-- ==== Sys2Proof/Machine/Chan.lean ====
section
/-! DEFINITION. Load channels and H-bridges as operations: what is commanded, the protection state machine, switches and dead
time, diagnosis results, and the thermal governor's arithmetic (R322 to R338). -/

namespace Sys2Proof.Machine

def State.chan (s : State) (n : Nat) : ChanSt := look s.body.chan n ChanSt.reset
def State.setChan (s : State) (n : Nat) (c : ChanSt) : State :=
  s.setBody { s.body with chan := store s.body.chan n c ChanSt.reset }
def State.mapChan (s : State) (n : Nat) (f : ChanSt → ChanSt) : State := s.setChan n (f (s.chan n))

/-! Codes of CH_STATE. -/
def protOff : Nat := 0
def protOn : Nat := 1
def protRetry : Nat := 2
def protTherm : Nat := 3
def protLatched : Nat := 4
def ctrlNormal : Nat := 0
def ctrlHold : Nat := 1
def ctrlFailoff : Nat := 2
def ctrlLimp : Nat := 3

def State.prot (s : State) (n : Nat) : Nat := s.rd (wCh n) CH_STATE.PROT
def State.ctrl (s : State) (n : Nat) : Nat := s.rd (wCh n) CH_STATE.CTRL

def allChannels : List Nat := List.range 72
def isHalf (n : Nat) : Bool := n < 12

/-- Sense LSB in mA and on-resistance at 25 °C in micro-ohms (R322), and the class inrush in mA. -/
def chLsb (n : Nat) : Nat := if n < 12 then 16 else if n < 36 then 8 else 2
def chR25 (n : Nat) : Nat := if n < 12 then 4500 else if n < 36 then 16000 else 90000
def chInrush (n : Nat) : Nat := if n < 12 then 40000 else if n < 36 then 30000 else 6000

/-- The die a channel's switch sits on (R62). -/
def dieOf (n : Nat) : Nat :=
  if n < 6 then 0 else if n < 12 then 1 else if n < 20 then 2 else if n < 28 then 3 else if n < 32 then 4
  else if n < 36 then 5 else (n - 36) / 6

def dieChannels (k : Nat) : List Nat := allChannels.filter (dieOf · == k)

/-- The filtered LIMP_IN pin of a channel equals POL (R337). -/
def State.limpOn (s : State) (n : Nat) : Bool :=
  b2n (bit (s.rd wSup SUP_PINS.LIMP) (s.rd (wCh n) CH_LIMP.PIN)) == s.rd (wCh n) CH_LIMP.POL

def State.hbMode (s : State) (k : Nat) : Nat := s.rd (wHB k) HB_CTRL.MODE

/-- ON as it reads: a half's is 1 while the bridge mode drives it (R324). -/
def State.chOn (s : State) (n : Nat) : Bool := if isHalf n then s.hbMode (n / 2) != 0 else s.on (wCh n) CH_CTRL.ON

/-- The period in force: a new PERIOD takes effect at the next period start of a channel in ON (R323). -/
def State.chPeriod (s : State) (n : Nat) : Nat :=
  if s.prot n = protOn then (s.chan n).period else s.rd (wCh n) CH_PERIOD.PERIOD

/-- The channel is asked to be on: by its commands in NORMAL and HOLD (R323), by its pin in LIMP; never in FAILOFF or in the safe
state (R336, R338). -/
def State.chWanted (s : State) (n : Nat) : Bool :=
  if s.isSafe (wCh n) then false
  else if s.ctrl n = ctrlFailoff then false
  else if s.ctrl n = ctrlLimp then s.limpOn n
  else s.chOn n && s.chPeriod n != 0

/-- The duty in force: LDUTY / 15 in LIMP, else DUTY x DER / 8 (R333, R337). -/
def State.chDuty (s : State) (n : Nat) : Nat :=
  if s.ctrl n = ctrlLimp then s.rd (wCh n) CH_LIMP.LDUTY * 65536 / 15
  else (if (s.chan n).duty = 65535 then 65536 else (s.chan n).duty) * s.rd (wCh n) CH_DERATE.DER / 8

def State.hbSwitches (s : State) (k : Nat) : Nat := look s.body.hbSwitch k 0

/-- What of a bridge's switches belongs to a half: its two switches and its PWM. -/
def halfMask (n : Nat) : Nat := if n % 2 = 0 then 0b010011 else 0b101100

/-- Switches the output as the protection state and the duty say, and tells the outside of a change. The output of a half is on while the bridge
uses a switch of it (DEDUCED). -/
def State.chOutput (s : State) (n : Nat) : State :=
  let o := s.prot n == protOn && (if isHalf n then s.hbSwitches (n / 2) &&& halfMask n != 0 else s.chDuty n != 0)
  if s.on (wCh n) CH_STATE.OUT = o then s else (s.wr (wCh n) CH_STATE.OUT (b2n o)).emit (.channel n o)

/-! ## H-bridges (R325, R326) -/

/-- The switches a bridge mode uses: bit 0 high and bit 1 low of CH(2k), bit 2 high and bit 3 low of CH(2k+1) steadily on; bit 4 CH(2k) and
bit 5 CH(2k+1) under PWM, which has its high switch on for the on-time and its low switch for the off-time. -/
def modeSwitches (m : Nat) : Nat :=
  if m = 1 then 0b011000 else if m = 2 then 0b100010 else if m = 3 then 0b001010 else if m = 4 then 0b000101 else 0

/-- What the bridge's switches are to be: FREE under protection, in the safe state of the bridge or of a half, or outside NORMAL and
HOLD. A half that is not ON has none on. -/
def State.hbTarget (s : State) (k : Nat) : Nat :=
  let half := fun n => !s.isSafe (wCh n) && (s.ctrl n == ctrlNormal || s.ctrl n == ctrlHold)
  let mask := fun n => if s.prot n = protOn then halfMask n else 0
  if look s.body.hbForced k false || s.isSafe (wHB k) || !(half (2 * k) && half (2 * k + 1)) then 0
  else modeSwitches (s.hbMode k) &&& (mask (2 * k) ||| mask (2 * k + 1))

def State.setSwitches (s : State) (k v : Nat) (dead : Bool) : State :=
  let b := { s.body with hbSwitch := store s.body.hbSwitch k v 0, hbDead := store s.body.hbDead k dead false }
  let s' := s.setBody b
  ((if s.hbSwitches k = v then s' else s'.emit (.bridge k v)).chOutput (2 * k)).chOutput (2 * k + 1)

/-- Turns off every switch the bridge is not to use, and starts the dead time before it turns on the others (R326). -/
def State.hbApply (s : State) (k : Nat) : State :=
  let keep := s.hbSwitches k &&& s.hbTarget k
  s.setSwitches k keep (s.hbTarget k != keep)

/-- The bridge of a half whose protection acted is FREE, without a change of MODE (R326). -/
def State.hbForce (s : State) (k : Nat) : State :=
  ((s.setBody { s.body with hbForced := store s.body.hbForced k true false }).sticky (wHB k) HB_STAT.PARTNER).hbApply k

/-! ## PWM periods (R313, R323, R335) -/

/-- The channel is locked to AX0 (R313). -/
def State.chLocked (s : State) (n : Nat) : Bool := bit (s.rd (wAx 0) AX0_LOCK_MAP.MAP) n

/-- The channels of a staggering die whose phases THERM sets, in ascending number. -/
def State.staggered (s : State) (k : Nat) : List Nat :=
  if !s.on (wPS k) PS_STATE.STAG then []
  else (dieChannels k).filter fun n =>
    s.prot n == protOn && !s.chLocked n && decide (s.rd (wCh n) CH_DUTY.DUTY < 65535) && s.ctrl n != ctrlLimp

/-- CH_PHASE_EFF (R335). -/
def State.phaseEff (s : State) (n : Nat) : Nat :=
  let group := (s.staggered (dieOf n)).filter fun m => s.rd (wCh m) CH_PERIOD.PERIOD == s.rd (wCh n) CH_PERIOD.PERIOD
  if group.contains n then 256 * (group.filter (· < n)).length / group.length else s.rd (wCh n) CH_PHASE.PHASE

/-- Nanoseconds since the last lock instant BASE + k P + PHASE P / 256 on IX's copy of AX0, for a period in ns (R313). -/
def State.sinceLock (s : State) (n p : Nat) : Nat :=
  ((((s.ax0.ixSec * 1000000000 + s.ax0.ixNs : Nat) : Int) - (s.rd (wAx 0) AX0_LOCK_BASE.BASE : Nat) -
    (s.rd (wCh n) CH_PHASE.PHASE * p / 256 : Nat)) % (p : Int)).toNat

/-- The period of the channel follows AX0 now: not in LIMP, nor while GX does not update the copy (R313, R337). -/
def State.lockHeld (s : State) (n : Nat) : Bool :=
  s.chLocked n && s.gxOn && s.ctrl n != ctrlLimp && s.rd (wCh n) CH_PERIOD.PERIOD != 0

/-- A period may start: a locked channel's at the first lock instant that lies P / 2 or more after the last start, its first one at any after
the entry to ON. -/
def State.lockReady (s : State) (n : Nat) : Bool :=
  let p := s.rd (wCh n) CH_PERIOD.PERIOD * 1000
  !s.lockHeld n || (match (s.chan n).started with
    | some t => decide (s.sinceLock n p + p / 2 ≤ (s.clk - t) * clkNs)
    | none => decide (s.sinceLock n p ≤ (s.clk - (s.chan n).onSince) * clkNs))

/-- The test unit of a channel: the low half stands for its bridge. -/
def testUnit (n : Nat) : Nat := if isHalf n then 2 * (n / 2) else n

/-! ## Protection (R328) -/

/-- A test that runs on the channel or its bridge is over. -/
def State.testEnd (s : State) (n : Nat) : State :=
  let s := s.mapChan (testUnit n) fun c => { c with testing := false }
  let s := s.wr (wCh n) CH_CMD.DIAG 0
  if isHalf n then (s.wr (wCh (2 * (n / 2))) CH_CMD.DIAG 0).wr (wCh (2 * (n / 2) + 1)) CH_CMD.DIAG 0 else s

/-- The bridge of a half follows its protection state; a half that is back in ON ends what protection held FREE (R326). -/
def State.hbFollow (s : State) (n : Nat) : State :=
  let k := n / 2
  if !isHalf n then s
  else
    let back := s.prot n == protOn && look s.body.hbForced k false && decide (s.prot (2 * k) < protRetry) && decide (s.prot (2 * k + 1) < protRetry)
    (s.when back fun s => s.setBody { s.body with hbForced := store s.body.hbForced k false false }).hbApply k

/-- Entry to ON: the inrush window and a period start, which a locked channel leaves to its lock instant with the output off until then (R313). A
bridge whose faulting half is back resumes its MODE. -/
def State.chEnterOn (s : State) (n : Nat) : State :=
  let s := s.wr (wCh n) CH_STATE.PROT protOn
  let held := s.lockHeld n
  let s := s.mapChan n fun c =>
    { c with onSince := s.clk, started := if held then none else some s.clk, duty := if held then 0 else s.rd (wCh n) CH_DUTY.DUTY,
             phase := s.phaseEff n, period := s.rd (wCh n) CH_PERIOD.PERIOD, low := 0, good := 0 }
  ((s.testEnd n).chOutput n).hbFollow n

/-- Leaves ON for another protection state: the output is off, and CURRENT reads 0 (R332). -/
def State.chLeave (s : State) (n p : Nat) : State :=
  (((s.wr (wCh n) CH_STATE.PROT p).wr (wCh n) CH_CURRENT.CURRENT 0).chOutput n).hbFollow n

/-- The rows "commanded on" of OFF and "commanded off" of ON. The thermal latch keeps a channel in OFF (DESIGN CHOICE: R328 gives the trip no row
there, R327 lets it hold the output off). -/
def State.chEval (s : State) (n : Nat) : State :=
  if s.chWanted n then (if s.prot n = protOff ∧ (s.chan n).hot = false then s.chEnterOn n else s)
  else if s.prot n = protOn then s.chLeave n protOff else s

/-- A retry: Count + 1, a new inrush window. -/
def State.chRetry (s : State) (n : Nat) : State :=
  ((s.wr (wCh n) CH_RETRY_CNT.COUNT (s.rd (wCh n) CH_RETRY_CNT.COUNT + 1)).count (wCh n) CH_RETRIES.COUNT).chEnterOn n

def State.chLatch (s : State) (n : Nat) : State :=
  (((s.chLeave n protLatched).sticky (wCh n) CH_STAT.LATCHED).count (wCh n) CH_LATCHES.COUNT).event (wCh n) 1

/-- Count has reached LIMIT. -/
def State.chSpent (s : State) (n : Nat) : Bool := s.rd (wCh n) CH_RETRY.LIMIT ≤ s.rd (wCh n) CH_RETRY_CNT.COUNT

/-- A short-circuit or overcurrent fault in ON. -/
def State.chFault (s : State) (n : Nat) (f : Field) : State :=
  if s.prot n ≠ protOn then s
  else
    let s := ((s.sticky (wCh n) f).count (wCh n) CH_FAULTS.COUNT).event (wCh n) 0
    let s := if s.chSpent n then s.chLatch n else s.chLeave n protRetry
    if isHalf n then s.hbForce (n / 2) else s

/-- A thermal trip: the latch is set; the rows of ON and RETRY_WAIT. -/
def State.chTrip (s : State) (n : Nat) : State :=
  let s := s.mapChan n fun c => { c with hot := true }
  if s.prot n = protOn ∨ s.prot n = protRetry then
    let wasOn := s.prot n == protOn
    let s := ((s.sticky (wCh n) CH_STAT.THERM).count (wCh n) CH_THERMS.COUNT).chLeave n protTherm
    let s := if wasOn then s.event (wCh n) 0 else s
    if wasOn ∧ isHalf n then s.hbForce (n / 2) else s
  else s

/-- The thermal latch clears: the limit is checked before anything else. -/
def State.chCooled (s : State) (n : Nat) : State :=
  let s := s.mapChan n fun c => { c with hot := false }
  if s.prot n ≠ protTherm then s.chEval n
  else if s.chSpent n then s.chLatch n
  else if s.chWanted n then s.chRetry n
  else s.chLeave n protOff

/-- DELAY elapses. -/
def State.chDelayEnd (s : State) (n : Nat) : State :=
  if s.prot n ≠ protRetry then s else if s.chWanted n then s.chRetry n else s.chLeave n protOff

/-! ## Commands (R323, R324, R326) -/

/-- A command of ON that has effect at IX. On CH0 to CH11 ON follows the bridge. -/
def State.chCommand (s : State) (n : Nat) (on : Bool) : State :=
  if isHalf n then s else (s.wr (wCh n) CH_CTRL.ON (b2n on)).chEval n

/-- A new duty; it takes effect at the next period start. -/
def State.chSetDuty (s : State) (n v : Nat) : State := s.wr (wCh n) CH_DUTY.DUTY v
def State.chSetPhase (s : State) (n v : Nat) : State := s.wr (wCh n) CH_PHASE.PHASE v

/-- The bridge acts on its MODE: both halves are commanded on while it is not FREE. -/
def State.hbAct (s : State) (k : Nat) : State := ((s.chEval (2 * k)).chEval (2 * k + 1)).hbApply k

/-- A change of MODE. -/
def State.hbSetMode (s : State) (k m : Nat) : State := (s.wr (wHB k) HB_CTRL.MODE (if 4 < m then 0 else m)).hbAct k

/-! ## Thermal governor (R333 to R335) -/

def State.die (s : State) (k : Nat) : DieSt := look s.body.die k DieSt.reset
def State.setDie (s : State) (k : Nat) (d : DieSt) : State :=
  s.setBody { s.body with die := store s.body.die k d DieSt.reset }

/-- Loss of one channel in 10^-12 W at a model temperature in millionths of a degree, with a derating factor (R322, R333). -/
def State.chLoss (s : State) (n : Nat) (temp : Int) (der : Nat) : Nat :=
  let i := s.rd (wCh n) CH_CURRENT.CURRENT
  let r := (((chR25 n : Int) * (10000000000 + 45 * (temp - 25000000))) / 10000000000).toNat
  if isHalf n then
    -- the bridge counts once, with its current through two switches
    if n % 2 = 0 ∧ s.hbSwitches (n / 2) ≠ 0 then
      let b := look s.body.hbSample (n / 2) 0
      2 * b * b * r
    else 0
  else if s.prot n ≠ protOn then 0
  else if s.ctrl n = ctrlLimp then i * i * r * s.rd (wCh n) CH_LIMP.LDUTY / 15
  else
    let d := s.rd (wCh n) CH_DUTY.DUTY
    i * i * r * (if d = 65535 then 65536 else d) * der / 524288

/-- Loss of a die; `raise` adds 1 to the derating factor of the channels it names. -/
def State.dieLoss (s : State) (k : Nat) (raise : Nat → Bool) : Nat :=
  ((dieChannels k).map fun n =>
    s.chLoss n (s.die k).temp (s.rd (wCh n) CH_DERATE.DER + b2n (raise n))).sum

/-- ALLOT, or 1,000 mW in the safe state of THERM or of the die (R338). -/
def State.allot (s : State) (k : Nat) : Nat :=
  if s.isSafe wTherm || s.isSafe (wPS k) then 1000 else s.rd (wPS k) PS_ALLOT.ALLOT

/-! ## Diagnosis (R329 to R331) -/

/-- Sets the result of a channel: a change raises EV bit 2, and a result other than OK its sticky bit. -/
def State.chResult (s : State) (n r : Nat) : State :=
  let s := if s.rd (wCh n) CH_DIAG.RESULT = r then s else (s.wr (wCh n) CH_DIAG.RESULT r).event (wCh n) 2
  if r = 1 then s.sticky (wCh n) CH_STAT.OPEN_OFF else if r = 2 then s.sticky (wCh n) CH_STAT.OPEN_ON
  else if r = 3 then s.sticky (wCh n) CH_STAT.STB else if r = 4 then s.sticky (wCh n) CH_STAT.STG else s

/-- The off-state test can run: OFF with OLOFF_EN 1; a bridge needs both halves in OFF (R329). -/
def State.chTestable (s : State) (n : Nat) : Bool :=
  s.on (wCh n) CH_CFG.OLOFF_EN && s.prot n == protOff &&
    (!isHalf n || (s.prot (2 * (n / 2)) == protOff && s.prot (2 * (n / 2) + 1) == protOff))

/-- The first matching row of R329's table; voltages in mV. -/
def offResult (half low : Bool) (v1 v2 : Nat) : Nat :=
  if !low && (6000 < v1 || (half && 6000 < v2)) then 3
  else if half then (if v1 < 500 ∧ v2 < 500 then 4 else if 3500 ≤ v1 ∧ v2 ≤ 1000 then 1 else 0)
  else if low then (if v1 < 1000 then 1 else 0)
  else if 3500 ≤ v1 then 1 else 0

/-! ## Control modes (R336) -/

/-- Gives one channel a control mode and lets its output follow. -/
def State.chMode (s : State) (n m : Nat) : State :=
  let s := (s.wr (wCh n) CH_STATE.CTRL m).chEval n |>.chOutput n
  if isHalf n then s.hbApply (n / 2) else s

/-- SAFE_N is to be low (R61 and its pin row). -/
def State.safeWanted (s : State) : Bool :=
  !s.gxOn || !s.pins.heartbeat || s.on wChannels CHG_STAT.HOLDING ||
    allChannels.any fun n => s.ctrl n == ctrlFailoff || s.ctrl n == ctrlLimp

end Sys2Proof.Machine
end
※
All lines in the listing above that contain "none" should be shown.

ANSWER TO THIS TASK:
HOLD. A half that is not ON has none on. -/
    | none => decide (s.sinceLock n p ≤ (s.clk - (s.chan n).onSince) * clkNs))
    { c with onSince := s.clk, started := if held then none else some s.clk, duty := if held then 0 else s.rd (wCh n) CH_DUTY.DUTY,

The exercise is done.